● **TASK TO COMPLETE**
Exactly as written, retype all of the records that come next.

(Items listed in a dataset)

-- ==== Sys2Proof/Laws/State.lean ====
section
/-!
SUPPORT. What each update of the state, and of a group, leaves as it was: one lemma for each field, so that no proof need
unfold a record update.
-/
namespace Sys2Proof.Machine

● **RESULT**
-- ==== Sys2Proof/Laws/State.lean ====
section
/-!
SUPPORT. What each update of the state, and of a group, leaves as it was: one lemma for each field, so that no proof need
unfold a record update.
-/
namespace Sys2Proof.Machine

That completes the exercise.